Dataset items:

--- START ---

/-- A CLOSED joint with no body before it, across a gap, and to its neighbour (R59). -/
theorem test_hyps_CompilationCompletes_joints :
    (let s := drafted.setBody firstBody (some orphan)
     (∀ p ∈ orphan.corners, (s.point p).life = .bound) ∧ orphan.joint = .closed ∧ s.leadingNeighbour orphan = none
      ∧ s.checkBody firstBody orphan = some (.jointOrphan, .body firstBody))
    ∧ (let s := drafted.setBody 1 (some orphan)
       s.leadingNeighbour orphan = none ∧ s.checkBody 1 orphan = some (.positionGap, .body 1))
    ∧ (second.joint = .closed ∧ (drafted.setBody 1 (some second)).leadingNeighbour second = some (0, car))
    ∧ car.joint ≠ .closed := by decide +kernel

theorem test_hyps_FormAndDisband :
    (let s := train
     let g : GroupId := lastGroup
     s.Working ∧ [(0 : BodyId)].Nodup ∧ 1 ≤ [(0 : BodyId)].length ∧ (s.group g).state = .free
      ∧ s.plan.state = .compiled
      ∧ (∀ b ∈ [(0 : BodyId)], ∃ x ∈ s.body b, x.group = none)
      ∧ (∀ p ∈ s.cornersOf [0], (s.point p).life = .planned ∧ (s.point p).health = .live
        ∧ ∀ j ∈ s.jog.active, j.point ≠ p)
      ∧ (∀ b ∈ [(0 : BodyId)], ∀ x ∈ s.body b, x.joint ≠ .closed ∧ s.trailingNeighbour x = none))
    ∧ (∀ st ∈ [GroupState.formed, .arrived],
        let s := inGroup st none 0
        s.Working ∧ s.plan.state ≠ .compiling ∧ (s.group 0).state = st)
    ∧ (¬ (4 < 4) ∧ ¬ (1 ≤ 0) ∧ ¬ (12 < 12) ∧ ¬ [1, 1].Nodup ∧ 4 ≤ 4) := by
  refine ⟨?_, ?_, ?_⟩
  · decide +kernel
  · decide +kernel
  · decide +kernel

/-- The refusals of FORM-GROUP and DISBAND: the group's state, the plan, a body, a point, a split joint at either end
(R113, R137). -/
theorem test_group_refusals :
    answerOf (.formGroup (.takes ⟨0, [0]⟩)) staging = some (.refusedState, [0x06, 2])
    ∧ answerOf (.formGroup (.takes ⟨0, [0]⟩)) drafted = some (.refusedState, [])
    ∧ answerOf (.formGroup (.takes ⟨1, [0]⟩)) staging = some (.refusedState, [0x02, 0])
    ∧ answerOf (.formGroup (.takes ⟨1, [0]⟩)) jogging = some (.refusedState, [0x01, 0])
    ∧ answerOf (.formGroup (.takes ⟨0, [1]⟩)) coupled = some (.refusedState, [0x08, 1, 0])
    ∧ answerOf (.formGroup (.takes ⟨0, [0]⟩)) coupled = some (.refusedState, [0x08, 1, 0])
    ∧ answerOf (.formGroup (.takes ⟨0, [1, 0]⟩)) coupled = some (.done, [])
    ∧ answerOf (.disband (.takes 0)) staging = some (.refusedState, []) := by decide +kernel

/-- Travel and step at both ends of their ranges, from FORMED and from ARRIVED. -/
theorem test_hyps_StartResult :
    ∀ st ∈ [GroupState.formed, .arrived],
      let s := inGroup st none 0
      s.Working ∧ s.plan.state ≠ .compiling ∧ (1 : Int) ≠ 0 ∧ (18000 : Int).natAbs ≤ 25000 ∧ 100 ≤ s.limits.maxStep
      ∧ (s.group 0).state = st ∧ s.stop = false ∧ s.NoneAsserted .pitGate
      ∧ (∀ p ∈ s.members 0, (s.point p).runOk s.limits.liftCeiling 18000 100 = true
        ∧ (s.point p).runOk s.limits.liftCeiling 1 10 = true
        ∧ (s.point p).health = .live ∧ (s.point p).inhibit = false ∧ (s.point p).conditions = 0
        ∧ ∀ c ∈ (s.point p).index, ∀ x ∈ s.constraint c, x.state ≠ .breach ∧ x.state ≠ .blind)
      ∧ ∀ b ∈ (s.group 0).members, s.skew.at b = false := by
  intro st h
  refine ⟨rfl, ?_, by decide, by decide, ?_, rfl, ?_, ?_, ?_, ?_⟩ <;> revert st <;> decide +kernel

/-- The group formed, with a run that may start. -/
def formed : State := inGroup .formed none 0

/-- The refusals of START in the order of R116 and R117: the operands, a target, the group, the latch, a gate, a point, a
constraint, a skew. -/
theorem test_start_refusals :
    let c (travel : Int) : Instr := .start (.takes ⟨0, travel, 10, 0⟩)
    answerOf (c 0) formed = some (.refusedRange, [])
    ∧ answerOf (c 18001) formed = some (.refusedRange, [0x01, 0])
    ∧ answerOf (c 1) gap = some (.refusedState, [0x06, 3])
    ∧ answerOf (c 1) { formed with stop := true } = some (.refusedState, [])
    ∧ answerOf (c 1) (formed.setLine 3 { formed.line 3 with function := .pitGate, debounced := some .high })
      = some (.refusedState, [0x05, 3])
    ∧ answerOf (c 1) (formed.setPoint 2 { formed.point 2 with inhibit := true }) = some (.refusedState, [0x01, 2])
    ∧ answerOf (c 1) (formed.setConstraint 0 (some { side with state := .breach })) = some (.refusedState, [0x03, 0])
    ∧ answerOf (c 1) (formed.setSkew 0 true) = some (.refusedState, [0x02, 0])
    ∧ answerOf (c 1) formed = some (.done, []) := by decide +kernel

/-- A run that ends with its next stage, one that stops at a gap, and one that goes on. -/
theorem test_hyps_StagesStartAndComplete :
    (staging.group 0).run = some ⟨400, 100, 2, 4, 0, 0⟩
    ∧ (let r : Run := ⟨400, 100, 2, 4, 3, 300⟩; r.done + 1 = r.count)
    ∧ (let r : Run := ⟨400, 100, 2, 4, 1, 100⟩; r.done + 1 ≠ r.count ∧ r.gap ≠ 0 ∧ (r.done + 1) % r.gap = 0)
    ∧ (let r : Run := ⟨400, 100, 2, 4, 0, 0⟩; r.done + 1 ≠ r.count ∧ (r.done + 1) % r.gap ≠ 0) := by decide +kernel

/-- Progress of 95 is within the arrival band of a target of 100; 94 is not. What the group engine does in each state of
the group: none, a stage still open and one all of whose members have arrived, held from a stage and from a gap, a gap. -/
theorem test_hyps_ArrivalAndFollowHolding :
    ((95 : Int) ≤ ((leaning 1095 .live).point 0).progress 400)
    ∧ ¬ ((95 : Int) ≤ ((leaning 1094 .live).point 0).progress 400)
    ∧ (let s := leaning 1031 .live
       (∀ p ∈ s.members 0, (s.point p).arrived = false → (0 : Int) ≤ (s.point p).progress 400)
        ∧ ∃ p ∈ s.members 0, (s.point p).arrived = false ∧ (s.point p).progress 400 = 0)
    ∧ ((train.point 0).group = none ∧ (staging.point 0).group = some 0 ∧ (staging.group 0).state = .staging)
    ∧ (¬ ∀ q ∈ staging.members 0, (((staging.judgeArrival 0 0).evalFollow 0).point q).arrived = true)
    ∧ (let s := staging.mapPoints fun _ x => { x with arrived := true }
       ∀ q ∈ s.members 0, (((s.judgeArrival 0 0).evalFollow 0).point q).arrived = true)
    ∧ ((held.group 0).state = .holding ∧ (held.group 0).heldFrom = some .staging
      ∧ ((inGroup .holding (some .gap) 1).group 0).heldFrom = some .gap ∧ (gap.group 0).state = .gap)
    ∧ ((train.group 0).run = none ∧ spare ∉ staging.members 0
      ∧ 0 ∈ ((staging.mapPoints fun _ x => { x with arrived := true }).members 0)) := by
  refine ⟨?_, ?_, ?_, ?_, ?_, ?_, ?_, ?_⟩
  · decide +kernel
  · decide +kernel
  · decide +kernel
  · decide +kernel
  · decide +kernel
  · decide +kernel
  · decide +kernel
  · decide +kernel

/-- A follow-held member that arrives keeps the flag where its group is held, and loses it where the stage goes on, and at
the RESUME (R121 to R123, R132; log 31). -/
theorem test_held_arrival :
    let arriving (s : State) := s.setPoint 0 { s.point 0 with height := some 1095, followHeld := true }
    (((arriving held).groupTakes 0).point 0).arrived = true ∧ (((arriving held).groupTakes 0).point 0).followHeld = true
    ∧ (((arriving staging).groupTakes 0).point 0).arrived = true
    ∧ (((arriving staging).groupTakes 0).point 0).followHeld = false
    ∧ ((((arriving held).groupTakes 0).resumeFrom 0).point 0).followHeld = false
    ∧ ((((arriving held).groupTakes 0).resumeFrom 0).group 0).state = .staging := by decide +kernel

/-- Section 11.5's excesses with a follow window of 30: 34, 33 and 31 hold, 30 leaves, 16 leaves, 15 releases. -/
theorem test_follow_bounds :
    followAfter 30 false 31 = true ∧ followAfter 30 false 30 = false ∧ followAfter 30 true 16 = true
    ∧ followAfter 30 true 15 = false ∧ followAfter 30 true 24 = true := by decide +kernel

--- END ---

▸ **TASK INSTRUCTIONS**:
Scan the lines above for the word "runOk", then copy each line that has it.

▸ **YOUR SOLUTION**:
      ∧ (∀ p ∈ s.members 0, (s.point p).runOk s.limits.liftCeiling 18000 100 = true
        ∧ (s.point p).runOk s.limits.liftCeiling 1 10 = true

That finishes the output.